Orbit. 2018 Aug;37(4):266-272. doi: 10.1080/01676830.2017.1423337. Epub 2018 Jan 9.

DOI:10.1080/01676830.2017.1423337
PMID:29313398
Abstract

PURPOSE

Optic nerve sheath fenestration (ONSF) is a common surgical option for patients with idiopathic intracranial hypertension (IIH) with vision loss refractory to medical management. Little is known about the visual benefit of repeated ONSF. The authors aimed to assess the efficacy of secondary and tertiary ONSF in patients with IIH.

METHODS

A retrospective chart review was performed on all patients with repeat ONSF for IIH at Emory University from 1999 to 2016. Primary outcome measures included visual acuity, optic nerve head findings, and visual field results.

RESULTS

A total of nine eyes in seven patients (five females and two males) with repeat ONSF were identified. Two of the seven patients had repeat ONSF in both eyes, while the remaining five patients had only one eye repeated. Five of seven patients (five eyes) improved or remained stable after the secondary ONSF. Two patients (three eyes) continued to worsen despite the secondary fenestration surgery and underwent tertiary ONSF at an average of 13.2 months (SD 5.5 months) after the failed secondary ONSF. Both patients that underwent the tertiary fenestration showed improvement. Six of the patients had either improvement or stability in their clinical findings at their last documented follow-up, but one continued to worsen despite intervention.

CONCLUSIONS

This study suggests that secondary and tertiary nerve sheath fenestration is a viable management option for patients with progressive vision loss from IIH. Repeat ONSFs do not appear to have increased complication or failure rates compared to prior documented studies regarding primary fenestrations.

摘要

目的

视神经鞘开窗术(ONSF)是特发性颅内高压(IIH)且视力丧失对药物治疗无效的患者常用的手术选择。关于重复进行视神经鞘开窗术对视功能的益处知之甚少。作者旨在评估IIH患者二次和三次视神经鞘开窗术的疗效。

方法

对1999年至2016年在埃默里大学接受重复视神经鞘开窗术治疗IIH的所有患者进行回顾性病历审查。主要观察指标包括视力、视神经乳头表现和视野结果。

结果

共确定了7例患者(5例女性和2例男性)的9只眼睛接受了重复视神经鞘开窗术。
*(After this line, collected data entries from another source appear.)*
-- ==== Sys2Proof/Tests/Slice0.lean ====
section
/-! SUPPORT. Tests of the model and witnesses for the hypotheses of the statements. Expected results are the worked examples of the rules
and the rows of 95_test_vectors.md; a word written in binary is laid out by R40. -/

namespace Sys2Proof.Tests

open Sys2Proof.Machine

/-- The state of an outcome that is a next state. -/
def nextOf (o : Host.Outcome State Fault Refusal) : Option State :=
  match o with
  | .next s => some s
  | _ => none

/-- The reason of an outcome that is a refusal. -/
def refusalOf (o : Host.Outcome State Fault Refusal) : Option Refusal :=
  match o with
  | .refused r => some r
  | _ => none

/-- The text and the immediate output (none where `imm_valid` is 0) after one step that runs the word of the table. -/
def stepShows (w : Nat) : Option (Text × Option (BitVec 32)) :=
  (nextOf (step (State.reset.withFetchWord 32 w))).map fun s => (s.out.text, if s.out.immValid then some s.out.imm else none)

/-- A state with the other value of both parameters, about to take the given image. -/
def other (image : List Byte) : State := { State.reset with cfg := ⟨false, false⟩, image := image }

/-! ## WellFormed refuses a term for each of its checks -/

theorem test_wellFormed_beq : (Instr.beq 1 2 1).wellFormed = false ∧ (Instr.beq 1 2 0x1FFE).wellFormed = true := by decide
theorem test_wellFormed_bne : (Instr.bne 1 2 1).wellFormed = false ∧ (Instr.bne 1 2 0x1FFE).wellFormed = true := by decide
theorem test_wellFormed_blt : (Instr.blt 1 2 1).wellFormed = false ∧ (Instr.blt 1 2 0x1FFE).wellFormed = true := by decide
theorem test_wellFormed_bge : (Instr.bge 1 2 1).wellFormed = false ∧ (Instr.bge 1 2 0x1FFE).wellFormed = true := by decide
theorem test_wellFormed_bltu : (Instr.bltu 1 2 1).wellFormed = false ∧ (Instr.bltu 1 2 0x1FFE).wellFormed = true := by decide
theorem test_wellFormed_bgeu : (Instr.bgeu 1 2 1).wellFormed = false ∧ (Instr.bgeu 1 2 0x1FFE).wellFormed = true := by decide
theorem test_wellFormed_jal : (Instr.jal 1 1).wellFormed = false ∧ (Instr.jal 1 0x1FFFFE).wellFormed = true := by decide
theorem test_wellFormed_lui : (Instr.lui 1 0x00000800).wellFormed = false ∧ (Instr.lui 1 0xFFFFF000).wellFormed = true := by decide
theorem test_wellFormed_auipc : (Instr.auipc 1 0x00000800).wellFormed = false ∧ (Instr.auipc 1 0xFFFFF000).wellFormed = true := by decide

/-! ## Every constructor is decoded from a word written out by R40 and R58 -/

/-- 0x002081B3, `add x3, x1, x2`. -/
theorem test_decode_add : decode blockConfig 0b0000000_00010_00001_000_00011_0110011 = .add 3 1 2 := by decide
/-- 0x402081B3, `sub x3, x1, x2`. -/
theorem test_decode_sub : decode blockConfig 0b0100000_00010_00001_000_00011_0110011 = .sub 3 1 2 := by decide
/-- 0x002091B3, `sll x3, x1, x2`. -/
theorem test_decode_sll : decode blockConfig 0b0000000_00010_00001_001_00011_0110011 = .sll 3 1 2 := by decide
/-- 0x0020A1B3, `slt x3, x1, x2`. -/
theorem test_decode_slt : decode blockConfig 0b0000000_00010_00001_010_00011_0110011 = .slt 3 1 2 := by decide
/-- 0x00A4BFB3, `sltu x31, x9, x10`. -/
theorem test_decode_sltu : decode blockConfig 0b0000000_01010_01001_011_11111_0110011 = .sltu 31 9 10 := by decide
/-- 0x4020C1B3, `xor x3, x1, x2`. -/
theorem test_decode_xor : decode blockConfig 0b0100000_00010_00001_100_00011_0110011 = .xor 3 1 2 := by decide
/-- 0x0020D1B3, `srl x3, x1, x2`. -/
theorem test_decode_srl : decode blockConfig 0b0000000_00010_00001_101_00011_0110011 = .srl 3 1 2 := by decide
/-- 0x4020D1B3, `sra x3, x1, x2`. -/
theorem test_decode_sra : decode blockConfig 0b0100000_00010_00001_101_00011_0110011 = .sra 3 1 2 := by decide
/-- 0x0020E1B3, `or x3, x1, x2`. -/
theorem test_decode_or : decode blockConfig 0b0000000_00010_00001_110_00011_0110011 = .or 3 1 2 := by decide
/-- 0xFFFFFFB3, `and x31, x31, x31`. -/
theorem test_decode_and : decode blockConfig 0b1111111_11111_11111_111_11111_0110011 = .and 31 31 31 := by decide
/-- 0xFFC10283, `lb x5, -4(x2)`. -/
theorem test_decode_lb : decode blockConfig 0b111111111100_00010_000_00101_0000011 = .lb 5 0xFFC 2 := by decide
/-- 0xFFC11283, `lh x5, -4(x2)`. -/
theorem test_decode_lh : decode blockConfig 0b111111111100_00010_001_00101_0000011 = .lh 5 0xFFC 2 := by decide
/-- 0xFFC12283, `lw x5, -4(x2)`. -/
theorem test_decode_lw : decode blockConfig 0b111111111100_00010_010_00101_0000011 = .lw 5 0xFFC 2 := by decide
/-- 0xFFC14283, `lbu x5, -4(x2)`. -/
theorem test_decode_lbu : decode blockConfig 0b111111111100_00010_100_00101_0000011 = .lbu 5 0xFFC 2 := by decide
/-- 0xFFC15283, `lhu x5, -4(x2)`. -/
theorem test_decode_lhu : decode blockConfig 0b111111111100_00010_101_00101_0000011 = .lhu 5 0xFFC 2 := by decide
/-- 0x00508193, `addi x3, x1, 5`. -/
theorem test_decode_addi : decode blockConfig 0b000000000101_00001_000_00011_0010011 = .addi 3 1 0x5 := by decide
/-- 0x0050A193, `slti x3, x1, 5`. -/
theorem test_decode_slti : decode blockConfig 0b000000000101_00001_010_00011_0010011 = .slti 3 1 0x5 := by decide
/-- 0x0050B193, `sltiu x3, x1, 5`. -/
theorem test_decode_sltiu : decode blockConfig 0b000000000101_00001_011_00011_0010011 = .sltiu 3 1 0x5 := by decide
/-- 0x0050C193, `xori x3, x1, 5`. -/
theorem test_decode_xori : decode blockConfig 0b000000000101_00001_100_00011_0010011 = .xori 3 1 0x5 := by decide
/-- 0x0050E193, `ori x3, x1, 5`. -/
theorem test_decode_ori : decode blockConfig 0b000000000101_00001_110_00011_0010011 = .ori 3 1 0x5 := by decide
/-- 0x0050F193, `andi x3, x1, 5`. -/
theorem test_decode_andi : decode blockConfig 0b000000000101_00001_111_00011_0010011 = .andi 3 1 0x5 := by decide
/-- 0x40309193, `slli x3, x1, 1027`. -/
theorem test_decode_slli : decode blockConfig 0b010000000011_00001_001_00011_0010011 = .slli 3 1 0x403 := by decide
/-- 0x0030D193, `srli x3, x1, 3`. -/
theorem test_decode_srli : decode blockConfig 0b0000000_00011_00001_101_00011_0010011 = .srli 3 1 3 := by decide
/-- 0x0230D193, `srai x3, x1, 3`. -/
theorem test_decode_srai : decode blockConfig 0b0000001_00011_00001_101_00011_0010011 = .srai 3 1 3 := by decide
/-- 0xFE208EE3, `beq x1, x2, -4`. -/
theorem test_decode_beq : decode blockConfig 0b1_111111_00010_00001_000_1110_1_1100011 = .beq 1 2 0x1FFC := by decide
/-- 0x00051463, `bne x10, x0, 8`. -/
theorem test_decode_bne : decode blockConfig 0b0_000000_00000_01010_001_0100_0_1100011 = .bne 10 0 0x8 := by decide
/-- 0x0020C863, `blt x1, x2, 16`. -/
theorem test_decode_blt : decode blockConfig 0b0_000000_00010_00001_100_1000_0_1100011 = .blt 1 2 0x10 := by decide
/-- 0xFE20DEE3, `bge x1, x2, -4`. -/
theorem test_decode_bge : decode blockConfig 0b1_111111_00010_00001_101_1110_1_1100011 = .bge 1 2 0x1FFC := by decide
/-- 0xFE20EEE3, `bltu x1, x2, -4`. -/
theorem test_decode_bltu : decode blockConfig 0b1_111111_00010_00001_110_1110_1_1100011 = .bltu 1 2 0x1FFC := by decide
/-- 0x0020F0E3, `bgeu x1, x2, 2048`. -/
theorem test_decode_bgeu : decode blockConfig 0b0_000000_00010_00001_111_0000_1_1100011 = .bgeu 1 2 0x800 := by decide
/-- 0x02A10023, `sb x10, 32(x2)`. -/
theorem test_decode_sb : decode blockConfig 0b0000001_01010_00010_000_00000_0100011 = .sb 10 0x20 2 := by decide
/-- 0xFE531FA3, `sh x5, -1(x6)`. -/
theorem test_decode_sh : decode blockConfig 0b1111111_00101_00110_001_11111_0100011 = .sh 5 0xFFF 6 := by decide
/-- 0xFEA12E23, `sw x10, -4(x2)`. -/
theorem test_decode_sw : decode blockConfig 0b1111111_01010_00010_010_11100_0100011 = .sw 10 0xFFC 2 := by decide
/-- 0x123452B7, `lui x5, 305418240`. -/
theorem test_decode_lui : decode blockConfig 0b00010010001101000101_00101_0110111 = .lui 5 0x12345000 := by decide
/-- 0x12345297, `auipc x5, 305418240`. -/
theorem test_decode_auipc : decode blockConfig 0b00010010001101000101_00101_0010111 = .auipc 5 0x12345000 := by decide
/-- 0xFE9FF06F, `jal x0, -24`. -/
theorem test_decode_jal : decode blockConfig 0b1_1111110100_1_11111111_00000_1101111 = .jal 0 0x1FFFE8 := by decide
/-- 0xFF4080E7, `jalr x1, -12(x1)`. -/
theorem test_decode_jalr : decode blockConfig 0b111111110100_00001_000_00001_1100111 = .jalr 1 0xFF4 1 := by decide
/-- 0x0220D1B3, `unknown instruction`. -/
theorem test_decode_unknown : decode blockConfig 0b0000001_00010_00001_101_00011_0110011 = .unknown := by decide

/-! ## One step of every constructor: text and immediate -/

theorem test_step_add : stepShows 0x01FF8FB3 = some ("add x31, x31, x31".toList, none) := by decide
theorem test_step_sub : stepShows 0x41FF8FB3 = some ("sub x31, x31, x31".toList, none) := by decide
theorem test_step_sll : stepShows 0x022091B3 = some ("sll x3, x1, x2".toList, none) := by decide
theorem test_step_slt : stepShows 0x0220A1B3 = some ("slt x3, x1, x2".toList, none) := by decide
theorem test_step_sltu : stepShows 0x0220B1B3 = some ("sltu x3, x1, x2".toList, none) := by decide
theorem test_step_xor : stepShows 0x0020C1B3 = some ("xor x3, x1, x2".toList, none) := by decide
theorem test_step_srl : stepShows 0x0020D1B3 = some ("srl x3, x1, x2".toList, none) := by decide
theorem test_step_sra : stepShows 0x40C5D7B3 = some ("sra x15, x11, x12".toList, none) := by decide
theorem test_step_or : stepShows 0x00006033 = some ("or x0, x0, x0".toList, none) := by decide
theorem test_step_and : stepShows 0x0020F1B3 = some ("and x3, x1, x2".toList, none) := by decide
theorem test_step_lb : stepShows 0xFFF00083 = some ("lb x1, -1(x0)".toList, some 0xFFFFFFFF) := by decide
theorem test_step_lh : stepShows 0x800F9F83 = some ("lh x31, -2048(x31)".toList, some 0xFFFFF800) := by decide
theorem test_step_lw : stepShows 0x7FFFAF83 = some ("lw x31, 2047(x31)".toList, some 0x000007FF) := by decide
theorem test_step_lbu : stepShows 0x800FCF83 = some ("lbu x31, -2048(x31)".toList, some 0xFFFFF800) := by decide
theorem test_step_lhu : stepShows 0x00815283 = some ("lhu x5, 8(x2)".toList, some 0x00000008) := by decide
theorem test_step_addi : stepShows 0x800F8F93 = some ("addi x31, x31, -2048".toList, some 0xFFFFF800) := by decide
theorem test_step_slti : stepShows 0x0050A193 = some ("slti x3, x1, 5".toList, some 0x00000005) := by decide
theorem test_step_sltiu : stepShows 0xFFF0B193 = some ("sltiu x3, x1, -1".toList, some 0xFFFFFFFF) := by decide
theorem test_step_xori : stepShows 0xFFF0C193 = some ("xori x3, x1, -1".toList, some 0xFFFFFFFF) := by decide
theorem test_step_ori : stepShows 0x00006013 = some ("ori x0, x0, 0".toList, some 0x00000000) := by decide
theorem test_step_andi : stepShows 0x0050F193 = some ("andi x3, x1, 5".toList, some 0x00000005) := by decide
theorem test_step_slli : stepShows 0x80009193 = some ("slli x3, x1, -2048".toList, some 0xFFFFF800) := by decide
theorem test_step_srli : stepShows 0x01FFDF93 = some ("srli x31, x31, 31".toList, some 0x0000001F) := by decide
theorem test_step_srai : stepShows 0x8030D193 = some ("srai x3, x1, 3".toList, some 0x00000003) := by decide
theorem test_step_beq : stepShows 0x81FF8063 = some ("beq x31, x31, -4096".toList, some 0xFFFFF000) := by decide
theorem test_step_bne : stepShows 0xFE031CE3 = some ("bne x6, x0, -8".toList, some 0xFFFFFFF8) := by decide
theorem test_step_blt : stepShows 0x00114463 = some ("blt x2, x1, 8".toList, some 0x00000008) := by decide
theorem test_step_bge : stepShows 0x0020D863 = some ("bge x1, x2, 16".toList, some 0x00000010) := by decide
theorem test_step_bltu : stepShows 0x7E006FE3 = some ("bltu x0, x0, 4094".toList, some 0x00000FFE) := by decide
theorem test_step_bgeu : stepShows 0x0020F863 = some ("bgeu x1, x2, 16".toList, some 0x00000010) := by decide
theorem test_step_sb : stepShows 0x81FF8023 = some ("sb x31, -2048(x31)".toList, some 0xFFFFF800) := by decide
theorem test_step_sh : stepShows 0x00A11FA3 = some ("sh x10, 31(x2)".toList, some 0x0000001F) := by decide
theorem test_step_sw : stepShows 0x02112023 = some ("sw x1, 32(x2)".toList, some 0x00000020) := by decide
theorem test_step_lui : stepShows 0x80000037 = some ("lui x0, -2147483648".toList, some 0x80000000) := by decide
theorem test_step_auipc : stepShows 0xFFFFFF97 = some ("auipc x31, -4096".toList, some 0xFFFFF000) := by decide
theorem test_step_jal : stepShows 0x80000FEF = some ("jal x31, -1048576".toList, some 0xFFF00000) := by decide
theorem test_step_jalr : stepShows 0xFFFFFFE7 = some ("jalr x31, -1(x31)".toList, some 0xFFFFFFFF) := by decide
theorem test_step_unknown : stepShows 0xFFFFFFFF = some ("unknown instruction".toList, none) := by decide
7例患者中有2例双眼接受了重复视神经鞘开窗术,其余5例患者仅一只眼睛接受了重复手术。7例患者中有5例(5只眼睛)在二次视神经鞘开窗术后视力改善或保持稳定。2例患者(3只眼睛)尽管进行了二次开窗手术仍继续恶化,在二次视神经鞘开窗术失败后平均13.2个月(标准差5.5个月)接受了三次视神经鞘开窗术。接受三次开窗术的2例患者均有改善。6例患者在最后一次记录的随访中临床症状改善或稳定,但1例患者尽管接受了干预仍继续恶化。

结论

本研究表明,二次和三次视神经鞘开窗术是IIH导致进行性视力丧失患者可行的治疗选择。与先前关于初次开窗术的文献研究相比,重复视神经鞘开窗术似乎并未增加并发症或失败率。